Gene: the genes for keratins 13, 14, 15, 16, 17, and 19 are contained in less than 150 kb of genomic DNA in the region 17q21-q22 (Ceratto N. et al., 1997).
mRNA: size: 1.3 kb.
Protein: a 40-kda acidic keratin, component of
intermediate filaments.
Cell lines:
- The phenotypic characteristics of 2 tumor cell lines (BC-H1 and BC-K1) established from bone marrow of patients with breast cancer were studied by immunocytochemistry, flow cytometry, and RT-PCR. Both cell lines expressed
E-cadherin,
vimentin, cytokeratins, alpha 5-,
alpha V-,
beta 1-, and
beta 3- integrin subunits,
ICAM-1,
MCAM, LFA-3 (CD58), and
CD44s (but not
CD44v5,
v6,
v7/8). BC-H1 also expressed
ErbB2 (not found in BC-K1), and
MAGE-4 (but not MAGE-1, -2, -3/6, -12; BC-K1 was not tested). In both cell lines, the mesenchymal cytoskeleton protein
vimentin was coexpressed with cytokeratins CK8/18 and CK8/19, indicating an epithelial to mesenchymal transition of these micrometastatic cells. The expressed molecules might be potential candidates for novel therapeutic targets (Putz E. et al., 1999).
Tumors:
- Keratin 19 was found non-suitable for RT-PCR detection of submicroscopic lymph node metastases in breast cancer, as its transcript was also detected in the great majority of control (from non-cancer patients) lymph nodes tested (Merrie AEH et al., 1999).

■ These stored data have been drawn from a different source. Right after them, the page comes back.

-- ==== Sys2Proof/Laws/State.lean ====
section
/-! SUPPORT. One lemma per field per update of the state, true by unfolding the update, and how a register
reads after an update. -/

namespace Sys2Proof.Machine

variable (s : State)

@[simp] theorem State.setReg_kWords (i : Reg) (v : Nat) : (s.setReg i v).kWords = s.kWords := rfl
@[simp] theorem State.setReg_base (i : Reg) (v : Nat) : (s.setReg i v).base = s.base := rfl
@[simp] theorem State.setReg_cmd (i : Reg) (v : Nat) : (s.setReg i v).cmd = s.cmd := rfl
@[simp] theorem State.setReg_arg (i : Reg) (v : Nat) : (s.setReg i v).arg = s.arg := rfl
@[simp] theorem State.setReg_res (i : Reg) (v : Nat) : (s.setReg i v).res = s.res := rfl
@[simp] theorem State.setReg_busy (i : Reg) (v : Nat) : (s.setReg i v).busy = s.busy := rfl
@[simp] theorem State.setReg_c (i : Reg) (v : Nat) : (s.setReg i v).c = s.c := rfl
@[simp] theorem State.setReg_anyErr (i : Reg) (v : Nat) : (s.setReg i v).anyErr = s.anyErr := rfl
@[simp] theorem State.setReg_ovr (i : Reg) (v : Nat) : (s.setReg i v).ovr = s.ovr := rfl
@[simp] theorem State.setReg_err (i : Reg) (v : Nat) : (s.setReg i v).err = s.err := rfl
@[simp] theorem State.setReg_pend (i : Reg) (v : Nat) : (s.setReg i v).pend = s.pend := rfl
@[simp] theorem State.setReg_turns (i : Reg) (v : Nat) : (s.setReg i v).turns = s.turns := rfl
@[simp] theorem State.setReg_readData (i : Reg) (v : Nat) : (s.setReg i v).readData = s.readData := rfl
@[simp] theorem State.setReg_freeCount (i : Reg) (v : Nat) : (s.setReg i v).freeCount = s.freeCount := rfl

@[simp] theorem State.setRes_kWords (w : Word) : (s.setRes w).kWords = s.kWords := rfl
@[simp] theorem State.setRes_base (w : Word) : (s.setRes w).base = s.base := rfl
@[simp] theorem State.setRes_x (w : Word) : (s.setRes w).x = s.x := rfl
@[simp] theorem State.setRes_cmd (w : Word) : (s.setRes w).cmd = s.cmd := rfl
@[simp] theorem State.setRes_arg (w : Word) : (s.setRes w).arg = s.arg := rfl
@[simp] theorem State.setRes_res (w : Word) : (s.setRes w).res = w := rfl
@[simp] theorem State.setRes_busy (w : Word) : (s.setRes w).busy = s.busy := rfl
@[simp] theorem State.setRes_c (w : Word) : (s.setRes w).c = s.c := rfl
@[simp] theorem State.setRes_anyErr (w : Word) : (s.setRes w).anyErr = s.anyErr := rfl
@[simp] theorem State.setRes_ovr (w : Word) : (s.setRes w).ovr = s.ovr := rfl
@[simp] theorem State.setRes_err (w : Word) : (s.setRes w).err = s.err := rfl
@[simp] theorem State.setRes_pend (w : Word) : (s.setRes w).pend = s.pend := rfl
@[simp] theorem State.setRes_turns (w : Word) : (s.setRes w).turns = s.turns := rfl
@[simp] theorem State.setRes_readData (w : Word) : (s.setRes w).readData = s.readData := rfl
@[simp] theorem State.setRes_freeCount (w : Word) : (s.setRes w).freeCount = s.freeCount := rfl

@[simp] theorem State.setC_kWords (b : Bool) : (s.setC b).kWords = s.kWords := rfl
@[simp] theorem State.setC_base (b : Bool) : (s.setC b).base = s.base := rfl
@[simp] theorem State.setC_x (b : Bool) : (s.setC b).x = s.x := rfl
@[simp] theorem State.setC_cmd (b : Bool) : (s.setC b).cmd = s.cmd := rfl
@[simp] theorem State.setC_arg (b : Bool) : (s.setC b).arg = s.arg := rfl
@[simp] theorem State.setC_res (b : Bool) : (s.setC b).res = s.res := rfl
@[simp] theorem State.setC_busy (b : Bool) : (s.setC b).busy = s.busy := rfl
@[simp] theorem State.setC_c (b : Bool) : (s.setC b).c = b := rfl
@[simp] theorem State.setC_anyErr (b : Bool) : (s.setC b).anyErr = s.anyErr := rfl
@[simp] theorem State.setC_ovr (b : Bool) : (s.setC b).ovr = s.ovr := rfl
@[simp] theorem State.setC_err (b : Bool) : (s.setC b).err = s.err := rfl
@[simp] theorem State.setC_pend (b : Bool) : (s.setC b).pend = s.pend := rfl
@[simp] theorem State.setC_turns (b : Bool) : (s.setC b).turns = s.turns := rfl
@[simp] theorem State.setC_readData (b : Bool) : (s.setC b).readData = s.readData := rfl
@[simp] theorem State.setC_freeCount (b : Bool) : (s.setC b).freeCount = s.freeCount := rfl

@[simp] theorem State.useFree_kWords : (s.useFree).kWords = s.kWords := rfl
@[simp] theorem State.useFree_base : (s.useFree).base = s.base := rfl
@[simp] theorem State.useFree_x : (s.useFree).x = s.x := rfl
@[simp] theorem State.useFree_cmd : (s.useFree).cmd = s.cmd := rfl
@[simp] theorem State.useFree_arg : (s.useFree).arg = s.arg := rfl
@[simp] theorem State.useFree_res : (s.useFree).res = s.res := rfl
@[simp] theorem State.useFree_busy : (s.useFree).busy = s.busy := rfl
@[simp] theorem State.useFree_c : (s.useFree).c = s.c := rfl
@[simp] theorem State.useFree_anyErr : (s.useFree).anyErr = s.anyErr := rfl
@[simp] theorem State.useFree_ovr : (s.useFree).ovr = s.ovr := rfl
@[simp] theorem State.useFree_err : (s.useFree).err = s.err := rfl
@[simp] theorem State.useFree_pend : (s.useFree).pend = s.pend := rfl
@[simp] theorem State.useFree_turns : (s.useFree).turns = s.turns := rfl
@[simp] theorem State.useFree_readData : (s.useFree).readData = s.readData := rfl
@[simp] theorem State.useFree_freeCount : (s.useFree).freeCount = s.freeCount + 1 := rfl

@[simp] theorem State.accept_kWords (w : Word) : (s.accept w).kWords = s.kWords := rfl
@[simp] theorem State.accept_base (w : Word) : (s.accept w).base = s.base := rfl
@[simp] theorem State.accept_x (w : Word) : (s.accept w).x = s.x := rfl
@[simp] theorem State.accept_cmd (w : Word) : (s.accept w).cmd = w := rfl
@[simp] theorem State.accept_arg (w : Word) : (s.accept w).arg = s.arg := rfl
@[simp] theorem State.accept_res (w : Word) : (s.accept w).res = s.res := rfl
@[simp] theorem State.accept_busy (w : Word) : (s.accept w).busy = true := rfl
@[simp] theorem State.accept_c (w : Word) : (s.accept w).c = s.c := rfl
@[simp] theorem State.accept_anyErr (w : Word) : (s.accept w).anyErr = s.anyErr := rfl
@[simp] theorem State.accept_ovr (w : Word) : (s.accept w).ovr = s.ovr := rfl
@[simp] theorem State.accept_err (w : Word) : (s.accept w).err = s.err := rfl
@[simp] theorem State.accept_pend (w : Word) : (s.accept w).pend = some { word := w, arg := s.arg } := rfl
@[simp] theorem State.accept_turns (w : Word) : (s.accept w).turns = s.turns := rfl
@[simp] theorem State.accept_readData (w : Word) : (s.accept w).readData = s.readData := rfl
@[simp] theorem State.accept_freeCount (w : Word) : (s.accept w).freeCount = s.freeCount := rfl

@[simp] theorem State.complete_kWords (e : ErrCode) : (s.complete e).kWords = s.kWords := rfl
@[simp] theorem State.complete_base (e : ErrCode) : (s.complete e).base = s.base := rfl
@[simp] theorem State.complete_x (e : ErrCode) : (s.complete e).x = s.x := rfl
@[simp] theorem State.complete_cmd (e : ErrCode) : (s.complete e).cmd = s.cmd := rfl
@[simp] theorem State.complete_arg (e : ErrCode) : (s.complete e).arg = s.arg := rfl
@[simp] theorem State.complete_res (e : ErrCode) : (s.complete e).res = s.res := rfl
@[simp] theorem State.complete_busy (e : ErrCode) : (s.complete e).busy = false := rfl
@[simp] theorem State.complete_c (e : ErrCode) : (s.complete e).c = s.c := rfl
@[simp] theorem State.complete_anyErr (e : ErrCode) : (s.complete e).anyErr = (s.anyErr || decide (e ≠ .ok)) := rfl
@[simp] theorem State.complete_ovr (e : ErrCode) : (s.complete e).ovr = s.ovr := rfl
@[simp] theorem State.complete_err (e : ErrCode) : (s.complete e).err = e := rfl
@[simp] theorem State.complete_pend (e : ErrCode) : (s.complete e).pend = none := rfl
@[simp] theorem State.complete_turns (e : ErrCode) : (s.complete e).turns = s.turns := rfl
@[simp] theorem State.complete_readData (e : ErrCode) : (s.complete e).readData = s.readData := rfl
@[simp] theorem State.complete_freeCount (e : ErrCode) : (s.complete e).freeCount = s.freeCount := rfl

@[simp] theorem State.resetEngine_kWords : (s.resetEngine).kWords = s.kWords := rfl
@[simp] theorem State.resetEngine_base : (s.resetEngine).base = s.base := rfl
@[simp] theorem State.resetEngine_x : (s.resetEngine).x = Vector.replicate 16 0 := rfl
@[simp] theorem State.resetEngine_cmd : (s.resetEngine).cmd = 0 := rfl
@[simp] theorem State.resetEngine_arg : (s.resetEngine).arg = 0 := rfl
@[simp] theorem State.resetEngine_res : (s.resetEngine).res = 0 := rfl
@[simp] theorem State.resetEngine_busy : (s.resetEngine).busy = false := rfl
@[simp] theorem State.resetEngine_c : (s.resetEngine).c = false := rfl
@[simp] theorem State.resetEngine_anyErr : (s.resetEngine).anyErr = false := rfl
@[simp] theorem State.resetEngine_ovr : (s.resetEngine).ovr = false := rfl
@[simp] theorem State.resetEngine_err : (s.resetEngine).err = .ok := rfl
@[simp] theorem State.resetEngine_pend : (s.resetEngine).pend = none := rfl
@[simp] theorem State.resetEngine_turns : (s.resetEngine).turns = s.turns := rfl
@[simp] theorem State.resetEngine_readData : (s.resetEngine).readData = s.readData := rfl
@[simp] theorem State.resetEngine_freeCount : (s.resetEngine).freeCount = s.freeCount := rfl

@[simp] theorem State.setRes_reg (w : Word) (r : Reg) : (s.setRes w).reg r = s.reg r := rfl
@[simp] theorem State.setC_reg (b : Bool) (r : Reg) : (s.setC b).reg r = s.reg r := rfl
@[simp] theorem State.useFree_reg (r : Reg) : (s.useFree).reg r = s.reg r := rfl
@[simp] theorem State.accept_reg (w : Word) (r : Reg) : (s.accept w).reg r = s.reg r := rfl
@[simp] theorem State.complete_reg (e : ErrCode) (r : Reg) : (s.complete e).reg r = s.reg r := rfl
@[simp] theorem State.resetEngine_reg (r : Reg) : (s.resetEngine).reg r = 0 := by
  simp [State.reg]

/-- A register reads what was last written to it, and a write leaves every other register alone. -/
theorem State.setReg_reg (i : Reg) (v : Nat) (r : Reg) :
    (s.setReg i v).reg r = if r = i then v else s.reg r := by
  by_cases h : r = i
  · subst h; simp [State.reg, State.setReg]
  · have : (i : Nat) ≠ (r : Nat) := fun e => h (Fin.ext e.symm)
    simp [State.reg, State.setReg, h, this]

@[simp] theorem State.setReg_reg_same (i : Reg) (v : Nat) : (s.setReg i v).reg i = v := by
  simp [State.setReg_reg]

@[simp] theorem State.setReg_reg_ne {i r : Reg} (v : Nat) (h : r ≠ i) : (s.setReg i v).reg r = s.reg r := by
  simp [State.setReg_reg, h]

end Sys2Proof.Machine
end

- A cytokeratin 19 pseudogene has been described. It shows a high degree (84.7%) of identity with the cytokeratin 19 gene sequence, except for differences caused by 3 small deletions and a number of point mutations, resulting in termination codons and frameshifts. The gene has therefore no coding potential, but could interfere with the CK19 RT-PCR assays for micrometastasis detection (Ruud P. et al., 1999).